Bu usdışı eylemlerini haklı çıkarmak için, hükümet toplumsal savaşçıları
teröristler olarak damgaladı. Ve kamuoyuna "tartışma yöntemi olarak terörü
kullananların barıştan sözedemeyecekleri", ve "ulusal güvenlik ölçütüyle
ve geçerli Peru yasaları çerçevesinden bakıldığında suikastların ve terörist
eylemlerin faillerinin serbest bırakılmasının kabul edilemeyeceği" ilan
edildi. Bay Fujimori, barışın toplumsal adaletin bir sonucu olduğunu ve
bugünkü Peru'da böyle bir adaletin varolmadığını, ama onun yerine rejime
yönelik her türlü muhalefeti tasfiyeye yönelik terör uygulayan bir devletin
varolduğunu unutuyor.
Son dört yılda siyasi tutsakların sayısı 9000'i
geçti; tümü iktidarı devirmeyi tasarlayan grupların üyesi olmakla suçlandılar;
çubuklu tek tip giysilerle medyaya gösterildiler; askeri mahkemelerde "kim
olduğu belirsiz" yargıçlarca acele görülen davalarda yargılandılar; ve
hukuksal yargılama usüllerine en az saygı gösterilerek 25'er 30'ar yıllık
cezalar aldılar. Tüm bu kişiler, gurur kırıcı ve küçük düşürücü davranışların
acısını çektikten sonra, masumiyetlerini cezaevinden göstermek durumundaydılar.
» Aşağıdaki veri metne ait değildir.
-- ==== Sys2Proof/Decode.lean ====
section
/-! DEFINITION. Decoding and encoding: the codes of guards, files, formats, sources and destinations, the decoder
of a slot word with its extension words, of a micro-op and of a bundle header, each total and rejecting by name, and
after them the encoder, written from the same tables of the spec (R142 to R163, R183, R206, R230, R239, R254, R264, R287,
R294, R303). -/

namespace Sys2Proof

/-- Why a word is not the encoding of an instruction (R145). -/
inductive Reject where
  /-- CX = 3: the word is no header (R142). -/
  | cxReserved
  /-- SCOPE = 7 (R120). -/
  | scopeReserved
  /-- An EXT bit for a slot that is absent, or CX for an absent C slot (R145). -/
  | extensionOfAbsentSlot
  /-- An opcode without a form in its slot's map (R156). -/
  | opcode
  /-- A guard code of 21 to 31, or a path guard in the C slot (R152, R183). -/
  | guardCode
  /-- A path guard the bundle's tree cannot select, or without a tree (R154, R187). -/
  | pathGuard
  /-- A reserved operand or destination code, or one the form does not accept (R149, R150). -/
  | operand
  /-- A file code the form does not accept (R148, R222, R227). -/
  | fileCode
  /-- A format code the form does not accept (R262). -/
  | formatCode
  /-- A field the form leaves unused, or a reserved field, is not zero (R148). -/
  | unusedField
  /-- An extension word that is missing or that the form does not read (R155). -/
  | extensionWord
  /-- A queue head read without its POP bit (R151). -/
  | queueHeadWithoutPop
  /-- An instruction target with bits [1:0] not zero (R183). -/
  | targetAlignment
  /-- A control register number that is not listed (R206). -/
  | csrNumber
  /-- A field value out of the range its form gives. -/
  | fieldRange
deriving DecidableEq, Repr

/-- The nine slots of a bundle in slot order (R142), and the two other places an encoding stands in: the matrix
microprogram store (R301) and the header (R143). -/
inductive Slot where
  | c | a | b | m | v | w | x | f | n
  | micro
  | header
deriving DecidableEq, Repr

/-- Answers when the condition holds, and rejects by name otherwise. -/
def need (cond : Bool) (r : Reject) : Except Reject Unit := if cond then .ok () else .error r

/-! Formats (R39, R262). -/

/-- The code of a format (R39). -/
def Format.code : Format → Nat
  | .fp32 => 0 | .fp16 => 1 | .bf16 => 2 | .i8 => 3 | .i16 => 4 | .i32 => 5
  | .bx4 => 6 | .bx6 => 7 | .bx9 => 8 | .b8 => 9 | .b16 => 10 | .b32 => 11

/-- The format of a code; codes 12 to 15 are reserved (R39). -/
def Format.ofCode : Nat → Option Format
  | 0 => some .fp32 | 1 => some .fp16 | 2 => some .bf16 | 3 => some .i8 | 4 => some .i16 | 5 => some .i32
  | 6 => some .bx4 | 7 => some .bx6 | 8 => some .bx9 | 9 => some .b8 | 10 => some .b16 | 11 => some .b32
  | _ => none

/-- Class I: the floating-point formats (R262). -/
def Format.isFloat : Format → Bool
  | .fp32 | .fp16 | .bf16 => true
  | _ => false

/-- Class Z: the signed integer formats (R262). -/
def Format.isInt : Format → Bool
  | .i8 | .i16 | .i32 => true
  | _ => false

/-- The raw formats (R262). -/
def Format.isRaw : Format → Bool
  | .b8 | .b16 | .b32 => true
  | _ => false

/-- Class X: the block formats (R262). -/
def Format.isBlock : Format → Bool
  | .bx4 | .bx6 | .bx9 => true
  | _ => false

/-- A format of elements: any class but X (R264). -/
def Format.isElement (e : Format) : Bool := !e.isBlock

/-- Class I or Z: a format of elements that has an absent code (R42, R262). -/
def Format.hasAbsent (e : Format) : Bool := e.isFloat || e.isInt

/-- The formats of `vsumc` (R264). -/
def Format.isSum : Format → Bool
  | .fp32 | .i32 => true
  | _ => false

/-- The formats of the compares (R264). -/
def Format.isCompare : Format → Bool
  | .fp32 | .i32 | .b32 => true
  | _ => false

/-- The width in bits of an element (R260); 8 for the block formats, which no form divides into elements. -/
def Format.width : Format → Nat
  | .fp32 | .i32 | .b32 => 32
  | .fp16 | .bf16 | .i16 | .b16 => 16
  | _ => 8

/-- The elements in one lane (R260). -/
def Format.perLane (e : Format) : Nat := 32 / e.width

/-! Files (R148) and destinations (R150, R222, R227). -/

/-- The code of a file (R148). -/
def File.code : File → Nat
  | .a => 0 | .b => 1 | .c => 2 | .m => 3 | .v => 4 | .w => 5 | .x => 6 | .f => 7 | .n => 8
  | .preds => 9 | .vpreds => 10

/-- The file of a code; codes 11 to 15 are reserved (R148). -/
def File.ofCode : Nat → Option File
  | 0 => some .a | 1 => some .b | 2 => some .c | 3 => some .m | 4 => some .v | 5 => some .w | 6 => some .x
  | 7 => some .f | 8 => some .n | 9 => some .preds | 10 => some .vpreds
  | _ => none

/-- Register `d` lies in the range of a file of registers (R13, R227); the predicate files are no destination here. -/
def File.accepts (fl : File) (d : Nat) : Bool :=
  match fl with
  | .a | .b | .m => d < 32
  | .c | .f | .n => d < 16
  | .v | .w => d < 28
  | .x => d < 8
  | .preds | .vpreds => false

/-- The file and register are a destination of an `xmov`: code 31 of V and W, which would enter a latch stack alone, enters none
(R150). -/
def File.acceptsXmov (fl : File) (d : Nat) : Bool := fl.accepts d || ((fl == .v || fl == .w) && d == 31)

/-- The file and register are a destination of a load: as `accepts`, but not a0 or b0 (R150). -/
def File.acceptsLoad (fl : File) (d : Nat) : Bool :=
  fl.accepts d && !((fl == .a || fl == .b) && d == 0)

/-- The file named by a code, if the form accepts it with register `d`. -/
def fileOf (accepts : File → Nat → Bool) (code d : Nat) : Except Reject File :=
  match File.ofCode code with
  | none => .error .fileCode
  | some fl =>
    if fl = .preds ∨ fl = .vpreds then .error .fileCode
    else if accepts fl d then .ok fl else .error .operand

/-- The file of a vector register as a unit (R230). -/
def unitOf (code : Nat) : Except Reject UnitVW :=
  if code = 4 then .ok .v else if code = 5 then .ok .w else .error .fileCode

/-- The file code of a unit. -/
def UnitVW.code : UnitVW → Nat
  | .v => 4
  | .w => 5

/-! Guards and sources (R149, R152). -/

/-- A guard code (R152). -/
def guardOf (code : Nat) : Except Reject Guard :=
  if code < 16 then .ok (.p (Fin.ofNat 16 code))
  else if code < 21 then .ok (.t (Fin.ofNat 5 (code - 16)))
  else .error .guardCode

/-- A guard code of the C slot, where only the scalar predicates stand (R147, R183). -/
def guardOfC (code : Nat) : Except Reject Guard :=
  if code < 16 then .ok (.p (Fin.ofNat 16 code)) else .error .guardCode

/-- The code of a guard (R152). -/
def Guard.code : Guard → Nat
  | .p i => i.val
  | .t i => 16 + i.val

/-- A source code of a scalar slot whose file has `regs` registers (R149). -/
def srcOf (regs : Nat) (ext : Option Nat) (code : Nat) : Except Reject SSrc :=
  if code < 32 then
    if code < regs then .ok (.reg (Fin.ofNat 32 code)) else .error .operand
  else if code < 36 then .ok (.latch (Fin.ofNat 4 (code - 32)))
  else if code < 44 then .ok (.qhead (Fin.ofNat 8 (code - 36)))
  else if code < 48 then .error .operand
  else if code < 63 then .ok (.const (Fin.ofNat 15 (code - 48)))
  else match ext with
    | some e => .ok (.lit (BitVec.ofNat 32 e))
    | none => .error .extensionWord

/-- The code of a scalar source (R149). -/
def SSrc.code : SSrc → Nat
  | .reg r => r.val
  | .latch i => 32 + i.val
  | .qhead q => 36 + q.val
  | .const c => 48 + c.val
  | .lit _ => 63

/-- The literal of a scalar source. -/
def SSrc.literal : SSrc → Option Word
  | .lit v => some v
  | _ => none

/-- A source code of a vector slot (R149). -/
def vsrcOf (ext : Option Nat) (code : Nat) : Except Reject VSrc :=
  if code < 28 then .ok (.reg (Fin.ofNat 28 code))
  else if code < 32 then .error .operand
  else if code < 36 then .ok (.latch (Fin.ofNat 4 (code - 32)))
  else if code < 44 then .ok (.qhead (Fin.ofNat 8 (code - 36)))
  else if code < 63 then .error .operand
  else match ext with
    | some e => .ok (.lit (BitVec.ofNat 32 e))
    | none => .error .extensionWord

/-- The code of a vector source (R149). -/
def VSrc.code : VSrc → Nat
  | .reg r => r.val
  | .latch i => 32 + i.val
  | .qhead q => 36 + q.val
  | .lit _ => 63

/-- The literal of a vector source. -/
def VSrc.literal : VSrc → Option Word
  | .lit v => some v
  | _ => none

/-- A destination code of a vector slot (R150). -/
def vdstOf (code : Nat) : Except Reject VDst :=
  if code < 28 then .ok (.reg (Fin.ofNat 28 code))
  else if code = 31 then .ok .latchOnly
  else .error .operand

/-- The code of a vector destination (R150). -/
def VDst.code : VDst → Nat
  | .reg r => r.val
  | .latchOnly => 31

/-- A destination that is also a source names a register (R263). -/
def vregOf (code : Nat) : Except Reject (Fin 28) :=
  if code < 28 then .ok (Fin.ofNat 28 code) else .error .operand

/-- A number below `n`, as the form needs it. -/
def below (n : Nat) [NeZero n] (code : Nat) (r : Reject) : Except Reject (Fin n) :=
  if code < n then .ok (Fin.ofNat n code) else .error r

/-- The condition of a compare (R221). -/
def condOf : Nat → Except Reject Cond
  | 0 => .ok .eq | 1 => .ok .ne | 2 => .ok .lt | 3 => .ok .le | 4 => .ok .gt | 5 => .ok .ge
  | _ => .error .fieldRange

/-- The code of a condition (R221). -/
def Cond.code : Cond → Nat
  | .eq => 0 | .ne => 1 | .lt => 2 | .le => 3 | .gt => 4 | .ge => 5

/-- The format of a code, if its class is the form's (R262). -/
def formatOf (accepts : Format → Bool) (code : Nat) : Except Reject Format :=
  match Format.ofCode code with
  | some e => if accepts e then .ok e else .error .formatCode
  | none => .error .formatCode

/-- The extension word is there exactly when one of the sources is a literal (R155). -/
def literalOnly (ext : Option Nat) (x y : Option Word) : Except Reject Unit :=
  need (ext.isSome == (x.isSome || y.isSome)) .extensionWord

/-- No extension word (R155). -/
def noExtension (ext : Option Nat) : Except Reject Unit := need ext.isNone .extensionWord

/-- The extension word that the form requires (R155). -/
def required (ext : Option Nat) : Except Reject Nat :=
  match ext with
  | some e => .ok e
  | none => .error .extensionWord

/-- Neither source is a literal, in a form whose extension word holds other fields (R155). -/
def noLiteral (x y : Option Word) : Except Reject Unit := need (x.isNone && y.isNone) .operand

/-! The C slot (R157, R183). -/

/-- The control register numbers (R206). -/
def csrListed (n : Nat) : Bool :=
  n ≤ 0xC || (0x10 ≤ n && n ≤ 0x1C) || (0x20 ≤ n && n ≤ 0x27) || (0x30 ≤ n && n ≤ 0x35) || (0x40 ≤ n && n ≤ 0x4F)

/-- The tests and targets a tree shape uses (R187). -/
def shapeUses : Fin 8 → Nat × Nat
  | 0 => (1, 1) | 1 => (2, 2) | 2 => (3, 3) | 3 => (4, 4)
  | 4 => (3, 3) | 5 => (3, 4) | 6 => (4, 4) | 7 => (4, 4)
Bu nedenle, şu anda hâlâ cezaevlerinde binlerce masum insan var, o denli
ki hükümet onları serbest bırakmak için binlerce Peru ailesinde ve evinde
açtığı zararları onaramasa da bir Özür Dileme Komitesi kurmak zorunda kalacaktır.
Kayıplar, hukuk dışı idamlar, tutsakların işkenceyle ölümü, "iktidarı devirmeye
çalışmaktan suçlu" varsayılanların kitlesel öldürülmesi devletin ve hükümetin
uyguladıkları terör siyaseti hakkında bir fikir veriyor. Halk arasında
genelleşen ve halkı acımasızca çarpan, halkımızın büyük çoğunluğu için
açlık ve sefaletle sonuçlanan ekonomik önlemler teröründen sözetmiyoruz
bile. Öte yandan, cinayet, tecavüz, işkence ve katliamla suçlanan yetkililer
ve silahlı kuvvetlerle polisteki ikincil görevliler, ulusal barışa katkı
bahanesiyle aynı hükümetin genel affından yararlanarak insan haklarını
koruyan uluslararası anlaşmaların yanısıra kendi yasalarını da çiğniyorlar.
Tüm bunlar dolayısıyla, heryerdeki bütün ilerici
kadın ve erkeklerden, beraberinde siyasi tutsakların ve Edgar Sanchez Komando
Birliğince alıkonulan savaş tutsaklarının serbest bırakılmasını getirecek
olan siyasi çözüm için Peru hükümetinden istemde bulunmayı sürdürmelerini
istiyoruz. Şiddet içeren bir sonucun bugüne dek ertelenebilmesini sağlayan
dayanışmaları için teşekkürler. Şimdi konuşma sırası Peru hükümetinde.
Tupac Amaru ... Yaşıyor ... ve Kazanacak!!